* _ACTION ITEM_:
Please quote exactly the opening lines of the data, from the first line to the one where "eligible (R328). -/" appears.

* _ENTRIES SUPPLIED_:
/-- The claims that a replay keeps from the original (R398, R401). -/
def State.madeClaims (s : State) (x : Fin 16) (c : Option (Fin 4)) : List Claim :=
  match c with
  | none => []
  | some c => match (s.core c).span with
    | some sp => if sp.x = x then sp.made else []
    | none => []

/-- The slot claims of a command can be made (R176). -/
def State.claimsFree (s : State) (x : Fin 16) (c : Option (Fin 4)) (cmd : Cmd) : Bool :=
  (s.claimsOf x cmd).all (fun k => (s.madeClaims x c).contains k || s.canClaim x k)

/-- A head command is eligible (R328). -/
def State.eligible (s : State) (x : Fin 16) (c : Option (Fin 4)) (ev : Bool) (cmd : Cmd) : Bool :=
  s.clearAhead x c ev cmd && s.waitOver x c cmd && s.claimsFree x c cmd

/-- The clock domain of a core. -/
def coreDomain (c : Fin 4) : Fin 11 := ⟨c.val, by omega⟩

/-- The fast domains run: no pause of a source switch, no reset in progress and no fatal state (R425, R465, R470). -/
def State.fastUp (s : State) : Bool :=
  s.clock.pauseFrom.isNone && s.clock.resetting.isNone && !s.clock.resetHeld && !s.faults.fatal

/-- An in-field test claims the command boundaries of a core (R337, R343): it is due with no span open, or it is forced. -/
def State.testClaims (s : State) (c : Fin 4) : Bool :=
  let k := s.core c
  k.ift.due && !k.ift.running && (k.span.isNone || k.ift.forced)

/-- A core that may run commands (R337, R342, R343, R456): in service, no test running or claiming the boundary, no replay due,
and its clock running but for a HINT (R450). -/
def State.coreUp (s : State) (c : Fin 4) : Bool :=
  (s.core c).inService && !(s.core c).ift.running && !s.testClaims c && s.fastUp &&
    (match (s.core c).span with | some sp => !sp.replayDue | none => true)

/-- The core's clock domain runs, or the command is a HINT, which needs no clock (R450, R456). -/
def State.clockFor (s : State) (c : Fin 4) (cmd : Cmd) : Bool :=
  s.power.domains[coreDomain c].st == .running || cmd.op == 0x65

/-- The head of a context's queues on a core: admitted evaluation commands first (R339), and true for that class. -/
def CtxCore.head (k : CtxCore) : Option (Cmd × Bool) :=
  if k.admitted = 0 then k.main.head?.map (fun c => (c, false)) else k.eval.head?.map (fun c => (c, true))

/-- A span keeps other classes of its context out, and its SPAN_CLOSE waits for the decision on captured rows (R399,
R402). -/
def State.spanOpenFor (s : State) (c : Fin 4) (x : Fin 16) (ev : Bool) (cmd : Cmd) : Bool :=
  match (s.core c).span with
  | none => true
  | some sp => sp.x = x && sp.eval == ev && (cmd.op != 0x64 || [0, 1].all (fun b =>
      let a := s.arr (arrayOf c (ix 2 b))
      a.captures.isEmpty && !a.fresh))

/-- A context has an eligible head command on a core. -/
def State.hasHead (s : State) (c : Fin 4) (x : Fin 16) : Bool :=
  match (s.cc x c).head with
  | some (cmd, ev) => s.eligible x (some c) ev cmd && s.clockFor c cmd && s.spanOpenFor c x ev cmd
  | none => false

/-! ## The scheduler (13, R337) -/

/-- One pass over the contexts after the current one: the first with an eligible head whose debt is below its budget.
Others pay a budget of debt and count a skip. -/
def State.schedPass (s : State) (c : Fin 4) : List (Fin 16) → State × Option (Fin 16) × Bool → State × Option (Fin 16) × Bool
  | [], r => r
  | x :: xs, (st, found, skipped) =>
    match found with
    | some _ => (st, found, skipped)
    | none =>
      if !s.hasHead c x then State.schedPass s c xs (st, none, skipped)
      else
        let k := st.cc x c
        if k.budget ≤ k.debt then
          State.schedPass s c xs (st.modCC x c (fun k => { k with debt := k.debt - k.budget, skips := satAdd k.skips 1 })
            , none, true)
        else (st.modCC x c (fun k => { k with remaining := k.budget - k.debt, debt := 0 }), some x, skipped)

/-- Repeats the pass while contexts were skipped and none was found; the count is fuel. -/
def State.schedLoop (c : Fin 4) (order : List (Fin 16)) : Nat → State → State × Option (Fin 16)
  | 0, s => (s, none)
  | n + 1, s =>
    match s.schedPass c order (s, none, false) with
    | (s1, some x, _) => (s1, some x)
    | (s1, none, skipped) => if skipped then State.schedLoop c order n s1 else (s1, none)

/-- The contexts after x in ascending order, wrapping, x last. -/
def contextsAfter (x : Fin 16) : List (Fin 16) := (List.range 16).map (fun i => ix 16 (x.val + 1 + i))

/-- Abandons a look-ahead load: the shadow bank returns to EMPTY, and a tile that a swap has made active counts no more (04,
R103). -/
def ArrayS.dropShadow (t : ArrayS) : ArrayS :=
  { t with ahead := 0, banks := vmod t.banks (ix 2 (t.activeBank.val + 1)) (fun _ => Bank.blank) }

/-- Abandons the look-ahead loads of both arrays of a core (04, R103). -/
def State.dropShadows (s : State) (c : Fin 4) : State :=
  (s.modArr (arrayOf c 0) ArrayS.dropShadow).modArr (arrayOf c 1) ArrayS.dropShadow

/-- The scheduler's pick at a command boundary of a core (R337, R399). A context switch abandons any look-ahead load (R338). -/
def State.schedule (s : State) (c : Fin 4) : State × Option (Fin 16) :=
  let cur := (s.core c).current
  match (s.core c).span with
  | some sp => (s, if s.hasHead c sp.x then some sp.x else none)
  | none =>
    if s.testClaims c then (s, none)
    else if s.hasHead c cur && decide (0 < (s.cc cur c).remaining) then (s, some cur)
    else
      let s1 := s.modCC cur c (fun k => { k with remaining := 0 })
      let order := contextsAfter cur
      let fuel := order.foldl (fun n x => n + (s.cc x c).debt / ((s.cc x c).budget + 1) + 2) 1
      match s1.schedLoop c order fuel with
      | (s2, some x) =>
        let s3 := if x = cur then s2 else s2.dropShadows c
        (s3.modCore c (fun k => { k with current := x }), some x)
      | (s2, none) => (s2, none)

/-! ## Dispatch -/

/-- How a command ends when nothing goes wrong. -/
def Done.ok : Done := { reason := 0, failed := false, poisoned := false, detail := [] }

/-- Takes a head command out of its queue on a core. -/
def State.popHead (s : State) (x : Fin 16) (c : Fin 4) (ev : Bool) : State :=
  s.modCC x c (fun k => if ev then { k with eval := k.eval.tail, admitted := k.admitted - 1, evalWait := 0, evalStarve := 0 }
    else { k with main := k.main.tail, wait := 0, starve := 0 })

/-- The open span that a command of a context and class on a core belongs to. -/
def State.spanFor (s : State) (x : Fin 16) (c : Fin 4) (ev : Bool) : Option Span :=
  match (s.core c).span with
  | some sp => if sp.x = x && sp.eval == ev then some sp else none
  | none => none

/-- Inputs that a command adds to its span: read regions that do not lie wholly within an earlier write of the span
(R395). -/
def spanInputs (writes rs : List Region) : List Region :=
  rs.filter (fun r => !r.write && !writes.any r.within)

/-- A run that starts now. -/
def newRun (s : State) (x : Fin 16) (cmd : Cmd) (claims : List Claim) : Run :=
  { x := x, id := s.hub.nextRun, cmd := cmd, count := 0, out := Done.ok, busy := false, claims := claims, scales := []
    stamps := [], began := s.arrayTime }

/-- A span command joins the commands of its span with the regions it writes, each named once: in a replay those that the original
wrote stand there already. -/
def Span.join (sp : Span) (cmd : Cmd) : Span :=
  { sp with cmds := sp.cmds ++ [cmd]
            writes := sp.writes ++ cmd.regions.filter (fun g => g.write && !sp.writes.contains g) }

/-- The chain positions that a command on a core passes its data through (06, Table 6.2), the branch for TZ after the 10 of the first
branch. -/
def chainOf (cmd : Cmd) : List Nat :=
  let flags := byteAt cmd.desc 1
  let store := fun (off : Nat) => match cmd.tensor off with
    | some t => if t.fmt.quantised then [8, 9, 10] else [10]
    | none => []
  match cmd.op with
  | 0x10 => [1, 4] ++ store 8 ++ (if bit flags 3 then 6 :: store 0xE else [])
  | 0x11 => 1 :: store 0xC ++ store 0xE
  | 0x12 => [1, 4, 7] ++ store 8
  | 0x13 => [1, 4, 7, 10]
  | 0x20 => [1, 4] ++ (if bit (byteAt cmd.desc 2) 0 then [5] else []) ++ (if 9 ≤ flags then [7] else []) ++ store 0xA
  | 0x21 => [1, 6] ++ store 4
  | 0x22 => [1, 6, 10]
  | 0x23 => [1] ++ (if bit flags 2 then [2] else []) ++ 
      (if bit flags 0 || ((cmd.tensor 6).map (·.rotT)).getD false then [3] else []) ++ store 6
  | 0x24 => [1, 10]
  | 0x25 => [1] ++ (if bit flags 0 then [2] else []) ++ [10]
  | _ => []

/-- The stage slots of a command's chain: one for each link between two of its engines (07, R161), the lowest of the ring (DESIGN
CHOICE, log 138). -/
def stageOf (cmd : Cmd) : List (Fin 32) := (List.range ((chainOf cmd).length - 1)).map (ix 32)

/-- Dispatches a command to a core: it leaves its queue, makes its claims, and the command generation advances; the
layer plan may advance (R291). -/
def State.startRun (s : State) (x : Fin 16) (c : Fin 4) (ev : Bool) (cmd : Cmd) : State × Run :=
  let claims := s.claimsOf x cmd
  let run := newRun s x cmd claims
  let made := s.madeClaims x (some c)
  let s1 := (claims.filter (fun k => !made.contains k)).foldl (fun s k => s.claim x k) (s.popHead x c ev)
  let s2 := s1.modFeed c (fun f => { f with gen := f.gen + 1, stage := stageOf cmd })
  let s3 := { s2 with hub := { s2.hub with nextRun := s2.hub.nextRun + 1 } }
  let s4 := s3.modCore c (fun k => { k with
    running := some run, current := x, epi := []
    span := match k.span with
      | some sp => some (if sp.x = x && sp.eval == ev then sp.join cmd else sp)
      | none => none })
  (s4.layerAdvance x cmd, run)

/-- Dispatches the command that the scheduler of a core picks, if it has one of the given operation; none when the core
is busy or the pick is another command. -/
def State.dispatchCore (s : State) (c : Fin 4) (isOp : Cmd → Bool) : Option (State × Run) :=
  if (s.core c).running.isSome || !s.coreUp c then none
  else match s.schedule c with
    | (_, none) => none
    | (s1, some x) =>
      match (s1.cc x c).head with
      | none => none
      | some (cmd, ev) => if isOp cmd then some (s1.startRun x c ev cmd) else none

/-- A new command may leave a fabric or memory queue (R329): work is not stopped, and fewer than 16 are in flight. -/
def State.queueUp (s : State) (runs : List Run) : Bool := s.fastUp && decide (runs.length < 16)

/-- Dispatches the head of a context's fabric queue (R329). -/
def State.dispatchFabric (s : State) (x : Fin 16) (isOp : Cmd → Bool) : Option (State × Run) :=
  match (s.ctx x).fabric with
  | [] => none
  | cmd :: rest =>
    if !isOp cmd || !s.queueUp (s.ctx x).fabricRun || !s.eligible x none false cmd then none
    else
      let claims := s.claimsOf x cmd
      let run := newRun s x cmd claims
      let s1 := claims.foldl (fun s c => s.claim x c)
        (s.modCtx x (fun k => { k with fabric := rest, fabricWait := 0, fabricStarve := 0, fabricRun := k.fabricRun ++ [run] }))
      some ({ s1 with hub := { s1.hub with nextRun := s1.hub.nextRun + 1 } }, run)

/-- Dispatches the head of a context's memory queue (R329). -/
def State.dispatchMemory (s : State) (x : Fin 16) (isOp : Cmd → Bool) : Option (State × Run) :=
  match (s.ctx x).memory with
  | [] => none
  | cmd :: rest =>
    if !isOp cmd || !s.queueUp (s.ctx x).memoryRun || !s.eligible x none false cmd then none
    else
      let claims := s.claimsOf x cmd
      let run := newRun s x cmd claims
      let s1 := claims.foldl (fun s c => s.claim x c)
        (s.modCtx x (fun k => { k with memory := rest, memoryWait := 0, memoryRun := k.memoryRun ++ [run] }))
      some ({ s1 with hub := { s1.hub with nextRun := s1.hub.nextRun + 1 } }, run)

/-- Dispatches from any queue. -/
def State.dispatchQ (s : State) (q : QRef) (isOp : Cmd → Bool) : Option (State × Run) :=
  match q with
  | .core c => s.dispatchCore c isOp
  | .fabric x => s.dispatchFabric x isOp
  | .memory x => s.dispatchMemory x isOp

/-! ## How a running command ends -/

/-- Changes a running command wherever it runs. -/
def State.modRun (s : State) (id : Nat) (f : Run → Run) : State :=
  let g := fun (r : Run) => if r.id = id then f r else r
  { s with
    cores := s.cores.map (fun k => { k with running := k.running.map g })
    hub := { s.hub with ctxs := s.hub.ctxs.map (fun k =>
      { k with fabricRun := k.fabricRun.map g, memoryRun := k.memoryRun.map g }) } }

/-- The core whose window a command's regions lie in. -/
def Cmd.coreIx (c : Cmd) : Fin 4 := ix 4 c.queue

/-- A command fails: its outputs are poisoned and it ends with the reason (R61, R177, R181, R341). -/
def State.failRun (s : State) (r : Run) (reason : Nat) : State :=
  let s1 := (r.cmd.regions.filter (fun g => g.write && !g.scratch)).foldl
    (fun s g => s.poisonRegion r.x (ix 4 g.core) g) s
  s1.modRun r.id (fun r => { r with busy := false, out := { r.out with reason := reason, failed := true, poisoned := true } })

/-- A command fails and has written nothing. -/
def State.failClean (s : State) (r : Run) (reason : Nat) : State :=
  s.modRun r.id (fun r => { r with busy := false, out := { r.out with reason := reason, failed := true } })

/-- A command ends with a status that is not a failure. -/
def State.setStatusOut (s : State) (r : Run) (reason : Nat) : State :=
  s.modRun r.id (fun r => { r with out := { r.out with reason := reason } })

* _OUTPUT_:
/-- The claims that a replay keeps from the original (R398, R401). -/
def State.madeClaims (s : State) (x : Fin 16) (c : Option (Fin 4)) : List Claim :=
  match c with
  | none => []
  | some c => match (s.core c).span with
    | some sp => if sp.x = x then sp.made else []
    | none => []

/-- The slot claims of a command can be made (R176). -/
def State.claimsFree (s : State) (x : Fin 16) (c : Option (Fin 4)) (cmd : Cmd) : Bool :=
  (s.claimsOf x cmd).all (fun k => (s.madeClaims x c).contains k || s.canClaim x k)

/-- A head command is eligible (R328). -/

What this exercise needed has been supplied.